[Stored data]
Start of Block

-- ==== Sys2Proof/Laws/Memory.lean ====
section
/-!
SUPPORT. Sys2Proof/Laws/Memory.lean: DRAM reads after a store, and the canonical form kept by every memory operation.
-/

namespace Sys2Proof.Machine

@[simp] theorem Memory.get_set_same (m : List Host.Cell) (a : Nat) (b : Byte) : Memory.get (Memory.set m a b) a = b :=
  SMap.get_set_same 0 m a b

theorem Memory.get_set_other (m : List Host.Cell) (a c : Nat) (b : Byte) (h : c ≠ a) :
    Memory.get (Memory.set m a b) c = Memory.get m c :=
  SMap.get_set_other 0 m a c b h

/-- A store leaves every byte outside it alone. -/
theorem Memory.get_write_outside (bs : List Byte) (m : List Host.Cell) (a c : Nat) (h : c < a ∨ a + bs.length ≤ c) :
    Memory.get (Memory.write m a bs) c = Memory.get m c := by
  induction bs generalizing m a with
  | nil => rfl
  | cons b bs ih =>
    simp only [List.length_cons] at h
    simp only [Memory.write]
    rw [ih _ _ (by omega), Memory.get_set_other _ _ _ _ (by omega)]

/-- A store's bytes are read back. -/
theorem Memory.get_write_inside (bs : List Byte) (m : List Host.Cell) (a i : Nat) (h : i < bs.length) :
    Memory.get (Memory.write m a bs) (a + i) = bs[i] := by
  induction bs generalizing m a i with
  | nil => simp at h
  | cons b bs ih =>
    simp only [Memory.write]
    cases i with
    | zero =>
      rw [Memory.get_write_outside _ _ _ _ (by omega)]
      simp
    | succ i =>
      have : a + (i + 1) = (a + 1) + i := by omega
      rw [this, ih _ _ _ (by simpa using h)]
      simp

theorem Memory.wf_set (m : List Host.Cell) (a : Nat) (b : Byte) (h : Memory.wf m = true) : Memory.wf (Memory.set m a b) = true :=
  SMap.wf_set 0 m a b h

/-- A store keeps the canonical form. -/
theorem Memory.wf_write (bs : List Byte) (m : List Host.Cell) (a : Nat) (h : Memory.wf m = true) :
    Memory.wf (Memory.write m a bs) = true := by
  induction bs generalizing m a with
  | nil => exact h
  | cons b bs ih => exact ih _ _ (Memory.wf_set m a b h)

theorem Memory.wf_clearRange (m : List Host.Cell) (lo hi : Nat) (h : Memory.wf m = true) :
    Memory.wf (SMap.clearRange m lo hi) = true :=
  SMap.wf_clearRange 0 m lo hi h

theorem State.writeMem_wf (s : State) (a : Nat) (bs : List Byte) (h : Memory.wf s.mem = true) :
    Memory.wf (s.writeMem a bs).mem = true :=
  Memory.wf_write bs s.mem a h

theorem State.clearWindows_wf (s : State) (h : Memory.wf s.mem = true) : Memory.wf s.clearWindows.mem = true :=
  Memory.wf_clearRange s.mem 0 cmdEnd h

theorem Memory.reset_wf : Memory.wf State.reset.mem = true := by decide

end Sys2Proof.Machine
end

End of Block
Start of Block

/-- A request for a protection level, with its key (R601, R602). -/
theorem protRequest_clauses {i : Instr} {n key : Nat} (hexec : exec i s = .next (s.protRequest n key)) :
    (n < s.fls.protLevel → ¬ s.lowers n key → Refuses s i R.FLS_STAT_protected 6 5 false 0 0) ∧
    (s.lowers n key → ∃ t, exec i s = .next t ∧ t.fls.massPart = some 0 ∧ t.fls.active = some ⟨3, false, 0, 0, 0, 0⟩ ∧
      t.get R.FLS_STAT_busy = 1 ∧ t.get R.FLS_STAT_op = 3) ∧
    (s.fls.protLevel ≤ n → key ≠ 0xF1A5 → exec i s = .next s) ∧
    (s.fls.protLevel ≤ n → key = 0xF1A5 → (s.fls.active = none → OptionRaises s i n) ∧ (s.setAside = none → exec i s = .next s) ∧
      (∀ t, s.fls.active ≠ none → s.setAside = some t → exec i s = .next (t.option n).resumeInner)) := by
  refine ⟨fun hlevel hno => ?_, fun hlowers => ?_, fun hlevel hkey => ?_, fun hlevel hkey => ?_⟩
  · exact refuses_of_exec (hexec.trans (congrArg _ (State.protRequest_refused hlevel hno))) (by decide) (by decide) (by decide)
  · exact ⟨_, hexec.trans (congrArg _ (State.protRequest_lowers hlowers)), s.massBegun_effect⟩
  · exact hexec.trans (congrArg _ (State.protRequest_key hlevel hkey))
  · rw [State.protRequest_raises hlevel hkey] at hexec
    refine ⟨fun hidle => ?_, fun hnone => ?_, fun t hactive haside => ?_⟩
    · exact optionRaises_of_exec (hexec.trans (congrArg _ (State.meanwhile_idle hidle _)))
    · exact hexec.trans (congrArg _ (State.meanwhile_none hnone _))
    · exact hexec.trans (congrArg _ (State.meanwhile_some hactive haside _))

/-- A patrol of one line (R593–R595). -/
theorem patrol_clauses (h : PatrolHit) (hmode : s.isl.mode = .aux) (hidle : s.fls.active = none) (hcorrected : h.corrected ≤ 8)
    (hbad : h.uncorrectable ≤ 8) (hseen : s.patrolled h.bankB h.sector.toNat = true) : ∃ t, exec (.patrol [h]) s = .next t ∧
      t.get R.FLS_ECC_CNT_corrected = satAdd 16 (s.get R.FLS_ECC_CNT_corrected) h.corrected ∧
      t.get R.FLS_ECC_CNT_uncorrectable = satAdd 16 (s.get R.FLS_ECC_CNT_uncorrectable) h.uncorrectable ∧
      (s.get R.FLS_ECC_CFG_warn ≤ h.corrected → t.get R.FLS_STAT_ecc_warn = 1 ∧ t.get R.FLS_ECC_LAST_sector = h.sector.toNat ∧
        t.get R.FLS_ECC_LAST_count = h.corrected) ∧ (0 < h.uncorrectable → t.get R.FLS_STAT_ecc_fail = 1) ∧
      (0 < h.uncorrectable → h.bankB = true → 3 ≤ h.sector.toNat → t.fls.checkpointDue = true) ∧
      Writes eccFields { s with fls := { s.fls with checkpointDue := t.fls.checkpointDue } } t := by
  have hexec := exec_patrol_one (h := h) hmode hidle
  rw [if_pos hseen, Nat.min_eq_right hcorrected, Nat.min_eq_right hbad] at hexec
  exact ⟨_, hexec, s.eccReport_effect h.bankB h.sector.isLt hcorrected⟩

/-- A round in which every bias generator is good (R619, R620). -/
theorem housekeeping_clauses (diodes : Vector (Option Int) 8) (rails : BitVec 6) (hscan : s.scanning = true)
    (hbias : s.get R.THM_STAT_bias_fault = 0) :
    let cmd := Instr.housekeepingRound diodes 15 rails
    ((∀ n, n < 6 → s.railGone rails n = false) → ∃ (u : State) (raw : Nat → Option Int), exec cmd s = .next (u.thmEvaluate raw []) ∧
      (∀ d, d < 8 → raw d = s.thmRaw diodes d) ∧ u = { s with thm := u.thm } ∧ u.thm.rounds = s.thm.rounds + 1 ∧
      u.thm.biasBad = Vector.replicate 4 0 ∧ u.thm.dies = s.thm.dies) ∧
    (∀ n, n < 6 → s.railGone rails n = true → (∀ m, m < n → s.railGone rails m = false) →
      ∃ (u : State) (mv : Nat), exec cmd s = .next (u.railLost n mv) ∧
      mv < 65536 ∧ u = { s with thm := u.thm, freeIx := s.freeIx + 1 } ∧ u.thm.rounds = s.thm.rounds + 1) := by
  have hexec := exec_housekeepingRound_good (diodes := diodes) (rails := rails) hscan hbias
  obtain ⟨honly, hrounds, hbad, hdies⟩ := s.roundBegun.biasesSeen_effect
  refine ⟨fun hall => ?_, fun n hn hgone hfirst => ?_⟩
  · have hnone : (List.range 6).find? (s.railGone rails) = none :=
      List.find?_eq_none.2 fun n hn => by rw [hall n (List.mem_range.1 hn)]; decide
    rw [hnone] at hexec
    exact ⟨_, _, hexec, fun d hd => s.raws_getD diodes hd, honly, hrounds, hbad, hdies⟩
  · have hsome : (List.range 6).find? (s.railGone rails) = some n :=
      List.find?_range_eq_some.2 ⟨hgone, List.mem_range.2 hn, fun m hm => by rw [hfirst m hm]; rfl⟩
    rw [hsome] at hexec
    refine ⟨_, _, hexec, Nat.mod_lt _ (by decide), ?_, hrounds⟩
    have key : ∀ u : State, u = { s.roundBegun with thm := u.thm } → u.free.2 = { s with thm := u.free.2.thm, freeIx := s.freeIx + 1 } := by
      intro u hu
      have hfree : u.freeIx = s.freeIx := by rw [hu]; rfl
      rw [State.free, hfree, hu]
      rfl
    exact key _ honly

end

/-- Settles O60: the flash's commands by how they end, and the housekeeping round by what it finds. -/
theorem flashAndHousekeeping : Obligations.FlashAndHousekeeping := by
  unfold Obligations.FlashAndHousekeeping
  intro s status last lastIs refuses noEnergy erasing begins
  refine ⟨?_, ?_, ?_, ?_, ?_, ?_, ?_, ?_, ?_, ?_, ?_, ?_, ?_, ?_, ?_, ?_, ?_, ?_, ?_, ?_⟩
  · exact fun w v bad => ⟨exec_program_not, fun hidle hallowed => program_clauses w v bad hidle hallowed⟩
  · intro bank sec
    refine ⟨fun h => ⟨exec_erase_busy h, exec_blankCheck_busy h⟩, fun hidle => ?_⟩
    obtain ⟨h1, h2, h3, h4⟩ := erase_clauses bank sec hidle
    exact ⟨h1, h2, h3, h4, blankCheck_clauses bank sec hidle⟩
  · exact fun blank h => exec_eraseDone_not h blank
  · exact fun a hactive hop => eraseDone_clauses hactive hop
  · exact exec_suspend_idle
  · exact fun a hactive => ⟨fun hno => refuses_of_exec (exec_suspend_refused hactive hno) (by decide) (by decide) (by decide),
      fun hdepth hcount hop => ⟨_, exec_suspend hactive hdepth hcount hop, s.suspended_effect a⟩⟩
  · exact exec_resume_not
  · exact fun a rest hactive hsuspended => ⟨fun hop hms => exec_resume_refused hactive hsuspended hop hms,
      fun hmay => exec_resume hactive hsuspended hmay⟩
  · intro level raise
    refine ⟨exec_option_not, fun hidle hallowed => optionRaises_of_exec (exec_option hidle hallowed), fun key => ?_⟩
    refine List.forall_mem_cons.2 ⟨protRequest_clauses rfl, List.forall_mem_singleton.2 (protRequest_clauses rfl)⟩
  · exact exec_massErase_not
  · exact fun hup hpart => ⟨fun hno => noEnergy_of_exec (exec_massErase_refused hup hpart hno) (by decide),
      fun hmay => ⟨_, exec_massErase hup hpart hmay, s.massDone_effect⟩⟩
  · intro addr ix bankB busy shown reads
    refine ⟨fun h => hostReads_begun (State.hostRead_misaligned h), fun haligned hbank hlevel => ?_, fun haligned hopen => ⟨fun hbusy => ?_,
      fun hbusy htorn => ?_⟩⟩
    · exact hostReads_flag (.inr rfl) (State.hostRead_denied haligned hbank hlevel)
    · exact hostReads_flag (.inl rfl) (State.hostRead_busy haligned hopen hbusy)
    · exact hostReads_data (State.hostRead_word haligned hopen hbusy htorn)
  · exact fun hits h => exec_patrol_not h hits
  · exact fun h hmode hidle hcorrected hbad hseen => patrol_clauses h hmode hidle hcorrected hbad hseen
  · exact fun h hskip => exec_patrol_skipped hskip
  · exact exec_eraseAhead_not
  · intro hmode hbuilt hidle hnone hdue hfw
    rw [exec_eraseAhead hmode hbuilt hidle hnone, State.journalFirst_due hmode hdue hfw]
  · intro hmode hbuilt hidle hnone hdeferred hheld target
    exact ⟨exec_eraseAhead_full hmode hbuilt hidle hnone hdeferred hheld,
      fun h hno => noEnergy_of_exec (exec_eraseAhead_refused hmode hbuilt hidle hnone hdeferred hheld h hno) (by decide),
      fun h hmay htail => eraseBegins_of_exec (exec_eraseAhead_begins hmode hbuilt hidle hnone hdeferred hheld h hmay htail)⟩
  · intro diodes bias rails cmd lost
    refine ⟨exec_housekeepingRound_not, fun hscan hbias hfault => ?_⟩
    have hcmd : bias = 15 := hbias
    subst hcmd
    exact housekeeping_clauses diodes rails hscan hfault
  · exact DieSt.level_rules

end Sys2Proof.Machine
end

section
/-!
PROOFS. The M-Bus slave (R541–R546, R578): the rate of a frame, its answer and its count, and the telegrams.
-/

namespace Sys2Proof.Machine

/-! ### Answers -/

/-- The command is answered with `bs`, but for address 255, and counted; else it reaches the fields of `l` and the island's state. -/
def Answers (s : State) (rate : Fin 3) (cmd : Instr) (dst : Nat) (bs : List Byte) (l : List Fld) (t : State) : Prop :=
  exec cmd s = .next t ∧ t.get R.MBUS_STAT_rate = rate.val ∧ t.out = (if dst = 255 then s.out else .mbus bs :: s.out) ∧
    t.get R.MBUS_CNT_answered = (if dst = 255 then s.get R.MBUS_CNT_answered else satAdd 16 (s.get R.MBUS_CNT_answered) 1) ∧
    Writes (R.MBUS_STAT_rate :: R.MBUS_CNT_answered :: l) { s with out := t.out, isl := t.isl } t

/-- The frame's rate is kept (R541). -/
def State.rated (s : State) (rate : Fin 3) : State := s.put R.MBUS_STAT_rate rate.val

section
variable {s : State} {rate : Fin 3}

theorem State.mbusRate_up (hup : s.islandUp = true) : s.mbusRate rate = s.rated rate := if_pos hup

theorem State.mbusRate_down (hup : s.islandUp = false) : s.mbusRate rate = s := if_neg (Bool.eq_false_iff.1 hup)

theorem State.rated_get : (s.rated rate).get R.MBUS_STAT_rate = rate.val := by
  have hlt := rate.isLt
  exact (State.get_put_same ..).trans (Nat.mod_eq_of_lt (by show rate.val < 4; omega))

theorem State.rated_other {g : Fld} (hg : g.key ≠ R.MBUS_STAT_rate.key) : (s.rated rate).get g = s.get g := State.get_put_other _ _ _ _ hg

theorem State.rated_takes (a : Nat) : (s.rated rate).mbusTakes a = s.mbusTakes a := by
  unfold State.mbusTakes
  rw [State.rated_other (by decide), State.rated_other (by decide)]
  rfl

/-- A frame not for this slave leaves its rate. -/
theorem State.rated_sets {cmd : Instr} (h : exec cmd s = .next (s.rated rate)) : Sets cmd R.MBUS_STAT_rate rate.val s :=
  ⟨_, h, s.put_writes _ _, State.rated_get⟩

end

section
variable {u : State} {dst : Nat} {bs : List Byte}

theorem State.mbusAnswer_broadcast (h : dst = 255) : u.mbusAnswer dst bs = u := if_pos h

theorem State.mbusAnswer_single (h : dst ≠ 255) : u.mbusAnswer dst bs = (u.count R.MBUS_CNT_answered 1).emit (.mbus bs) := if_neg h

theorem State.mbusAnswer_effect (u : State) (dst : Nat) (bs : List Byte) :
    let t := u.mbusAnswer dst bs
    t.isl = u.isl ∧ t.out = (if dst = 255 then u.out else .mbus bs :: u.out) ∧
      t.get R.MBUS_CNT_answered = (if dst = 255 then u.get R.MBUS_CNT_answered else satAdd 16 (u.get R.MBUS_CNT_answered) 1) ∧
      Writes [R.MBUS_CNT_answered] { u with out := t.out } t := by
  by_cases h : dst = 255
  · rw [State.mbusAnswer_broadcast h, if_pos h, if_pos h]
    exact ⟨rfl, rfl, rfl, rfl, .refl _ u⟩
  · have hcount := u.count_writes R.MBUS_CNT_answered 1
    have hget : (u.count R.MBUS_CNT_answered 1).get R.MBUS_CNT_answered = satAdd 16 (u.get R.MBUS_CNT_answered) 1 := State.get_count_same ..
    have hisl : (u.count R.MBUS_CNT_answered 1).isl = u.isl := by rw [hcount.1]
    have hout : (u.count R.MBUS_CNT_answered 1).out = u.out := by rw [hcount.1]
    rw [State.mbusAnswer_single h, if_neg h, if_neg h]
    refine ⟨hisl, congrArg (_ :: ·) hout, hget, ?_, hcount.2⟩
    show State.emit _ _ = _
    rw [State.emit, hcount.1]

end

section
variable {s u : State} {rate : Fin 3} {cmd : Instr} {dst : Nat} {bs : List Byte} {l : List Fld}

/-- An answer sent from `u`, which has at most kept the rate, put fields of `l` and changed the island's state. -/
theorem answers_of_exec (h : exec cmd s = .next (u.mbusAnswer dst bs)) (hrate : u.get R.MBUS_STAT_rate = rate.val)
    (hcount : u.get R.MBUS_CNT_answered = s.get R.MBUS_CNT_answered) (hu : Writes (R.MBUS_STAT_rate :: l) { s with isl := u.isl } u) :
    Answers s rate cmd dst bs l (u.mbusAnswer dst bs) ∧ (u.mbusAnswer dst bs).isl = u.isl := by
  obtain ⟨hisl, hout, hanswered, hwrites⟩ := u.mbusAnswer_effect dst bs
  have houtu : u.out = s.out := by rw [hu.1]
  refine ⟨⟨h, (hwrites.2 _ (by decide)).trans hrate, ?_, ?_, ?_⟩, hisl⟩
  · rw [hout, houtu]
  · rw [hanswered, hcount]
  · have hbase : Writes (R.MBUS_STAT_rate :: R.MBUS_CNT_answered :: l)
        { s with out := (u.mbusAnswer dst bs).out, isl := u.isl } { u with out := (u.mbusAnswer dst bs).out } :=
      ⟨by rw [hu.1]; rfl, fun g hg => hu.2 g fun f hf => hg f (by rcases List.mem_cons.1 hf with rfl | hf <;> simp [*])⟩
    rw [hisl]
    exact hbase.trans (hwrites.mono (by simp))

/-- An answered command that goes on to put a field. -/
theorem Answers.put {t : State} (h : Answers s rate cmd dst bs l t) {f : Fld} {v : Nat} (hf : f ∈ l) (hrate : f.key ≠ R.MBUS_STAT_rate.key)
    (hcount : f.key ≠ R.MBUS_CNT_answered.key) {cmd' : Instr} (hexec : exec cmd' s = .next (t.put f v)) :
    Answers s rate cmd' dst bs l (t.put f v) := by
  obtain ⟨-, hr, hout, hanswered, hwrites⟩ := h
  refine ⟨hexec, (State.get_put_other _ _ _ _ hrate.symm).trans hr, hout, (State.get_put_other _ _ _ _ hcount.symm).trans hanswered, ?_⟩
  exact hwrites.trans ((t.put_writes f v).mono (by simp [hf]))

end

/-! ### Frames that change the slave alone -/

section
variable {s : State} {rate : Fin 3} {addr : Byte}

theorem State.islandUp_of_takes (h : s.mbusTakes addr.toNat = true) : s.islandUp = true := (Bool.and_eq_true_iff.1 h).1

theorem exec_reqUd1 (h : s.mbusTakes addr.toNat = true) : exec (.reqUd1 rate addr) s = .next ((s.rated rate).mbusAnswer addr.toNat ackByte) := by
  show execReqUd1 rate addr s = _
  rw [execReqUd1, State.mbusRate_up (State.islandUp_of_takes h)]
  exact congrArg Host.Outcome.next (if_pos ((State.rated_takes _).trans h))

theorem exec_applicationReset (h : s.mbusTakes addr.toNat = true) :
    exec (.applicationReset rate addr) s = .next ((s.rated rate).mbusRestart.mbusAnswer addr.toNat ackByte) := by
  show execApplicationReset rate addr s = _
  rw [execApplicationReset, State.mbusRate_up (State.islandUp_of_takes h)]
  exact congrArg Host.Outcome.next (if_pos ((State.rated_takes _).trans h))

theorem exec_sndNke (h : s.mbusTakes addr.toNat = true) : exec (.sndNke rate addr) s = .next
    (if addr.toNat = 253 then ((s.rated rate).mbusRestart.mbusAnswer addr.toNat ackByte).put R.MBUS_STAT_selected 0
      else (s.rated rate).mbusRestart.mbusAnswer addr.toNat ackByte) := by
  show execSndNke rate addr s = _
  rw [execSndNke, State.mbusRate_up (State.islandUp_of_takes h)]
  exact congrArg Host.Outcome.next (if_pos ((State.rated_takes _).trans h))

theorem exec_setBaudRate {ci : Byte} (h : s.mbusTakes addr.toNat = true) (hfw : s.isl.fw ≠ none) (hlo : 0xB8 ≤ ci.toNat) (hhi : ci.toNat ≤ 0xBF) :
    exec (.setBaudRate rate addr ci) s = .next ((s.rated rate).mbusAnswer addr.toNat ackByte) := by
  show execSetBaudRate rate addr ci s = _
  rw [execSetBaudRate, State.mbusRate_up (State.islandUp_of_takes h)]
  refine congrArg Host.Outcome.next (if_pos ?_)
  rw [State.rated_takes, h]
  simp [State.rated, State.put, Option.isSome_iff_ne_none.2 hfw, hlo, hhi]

End of Block
Start of Block

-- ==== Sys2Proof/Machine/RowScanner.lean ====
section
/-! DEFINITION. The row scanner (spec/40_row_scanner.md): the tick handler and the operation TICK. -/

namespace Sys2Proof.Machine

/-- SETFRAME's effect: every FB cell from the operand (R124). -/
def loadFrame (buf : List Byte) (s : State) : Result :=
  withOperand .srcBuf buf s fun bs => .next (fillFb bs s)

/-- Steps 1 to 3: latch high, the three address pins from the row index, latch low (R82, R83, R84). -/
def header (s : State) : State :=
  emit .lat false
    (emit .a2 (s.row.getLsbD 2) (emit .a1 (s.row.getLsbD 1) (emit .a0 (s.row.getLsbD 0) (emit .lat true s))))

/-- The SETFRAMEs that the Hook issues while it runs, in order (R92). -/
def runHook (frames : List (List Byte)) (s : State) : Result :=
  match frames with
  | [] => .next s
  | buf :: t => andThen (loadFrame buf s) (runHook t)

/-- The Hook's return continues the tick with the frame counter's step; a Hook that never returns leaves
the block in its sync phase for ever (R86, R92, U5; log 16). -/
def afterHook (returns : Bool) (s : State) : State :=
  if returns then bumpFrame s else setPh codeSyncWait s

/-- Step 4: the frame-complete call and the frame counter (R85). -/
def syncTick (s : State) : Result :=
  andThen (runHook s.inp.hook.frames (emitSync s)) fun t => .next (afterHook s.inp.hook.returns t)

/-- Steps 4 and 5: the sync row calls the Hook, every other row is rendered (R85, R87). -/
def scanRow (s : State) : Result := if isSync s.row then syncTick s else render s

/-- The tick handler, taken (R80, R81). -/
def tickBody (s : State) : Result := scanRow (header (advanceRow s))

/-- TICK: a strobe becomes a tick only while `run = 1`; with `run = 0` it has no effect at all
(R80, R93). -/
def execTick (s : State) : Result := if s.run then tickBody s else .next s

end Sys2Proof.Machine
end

End of Block

**Task:** Reproduce, word for word and in full, only the lines above that start at the line with "refine ⟨fun h => ⟨exec_erase_busy" and run through the line with "exact fun hup", both ends included.

**Final answer:**
    refine ⟨fun h => ⟨exec_erase_busy h, exec_blankCheck_busy h⟩, fun hidle => ?_⟩
    obtain ⟨h1, h2, h3, h4⟩ := erase_clauses bank sec hidle
    exact ⟨h1, h2, h3, h4, blankCheck_clauses bank sec hidle⟩
  · exact fun blank h => exec_eraseDone_not h blank
  · exact fun a hactive hop => eraseDone_clauses hactive hop
  · exact exec_suspend_idle
  · exact fun a hactive => ⟨fun hno => refuses_of_exec (exec_suspend_refused hactive hno) (by decide) (by decide) (by decide),
      fun hdepth hcount hop => ⟨_, exec_suspend hactive hdepth hcount hop, s.suspended_effect a⟩⟩
  · exact exec_resume_not
  · exact fun a rest hactive hsuspended => ⟨fun hop hms => exec_resume_refused hactive hsuspended hop hms,
      fun hmay => exec_resume hactive hsuspended hmay⟩
  · intro level raise
    refine ⟨exec_option_not, fun hidle hallowed => optionRaises_of_exec (exec_option hidle hallowed), fun key => ?_⟩
    refine List.forall_mem_cons.2 ⟨protRequest_clauses rfl, List.forall_mem_singleton.2 (protRequest_clauses rfl)⟩
  · exact exec_massErase_not
  · exact fun hup hpart => ⟨fun hno => noEnergy_of_exec (exec_massErase_refused hup hpart hno) (by decide),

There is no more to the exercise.